Stored items from a collection
########

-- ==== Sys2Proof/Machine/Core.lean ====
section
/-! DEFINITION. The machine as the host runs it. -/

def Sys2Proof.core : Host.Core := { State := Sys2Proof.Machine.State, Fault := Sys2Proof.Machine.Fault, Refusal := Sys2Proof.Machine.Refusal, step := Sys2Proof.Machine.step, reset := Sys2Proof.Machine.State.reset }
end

########

▸ WORK TASK:
The response must contain every entry, each one identical to the original.

▸ EXERCISE RESULT:
-- ==== Sys2Proof/Machine/Core.lean ====
section
/-! DEFINITION. The machine as the host runs it. -/

def Sys2Proof.core : Host.Core := { State := Sys2Proof.Machine.State, Fault := Sys2Proof.Machine.Fault, Refusal := Sys2Proof.Machine.Refusal, step := Sys2Proof.Machine.step, reset := Sys2Proof.Machine.State.reset }
end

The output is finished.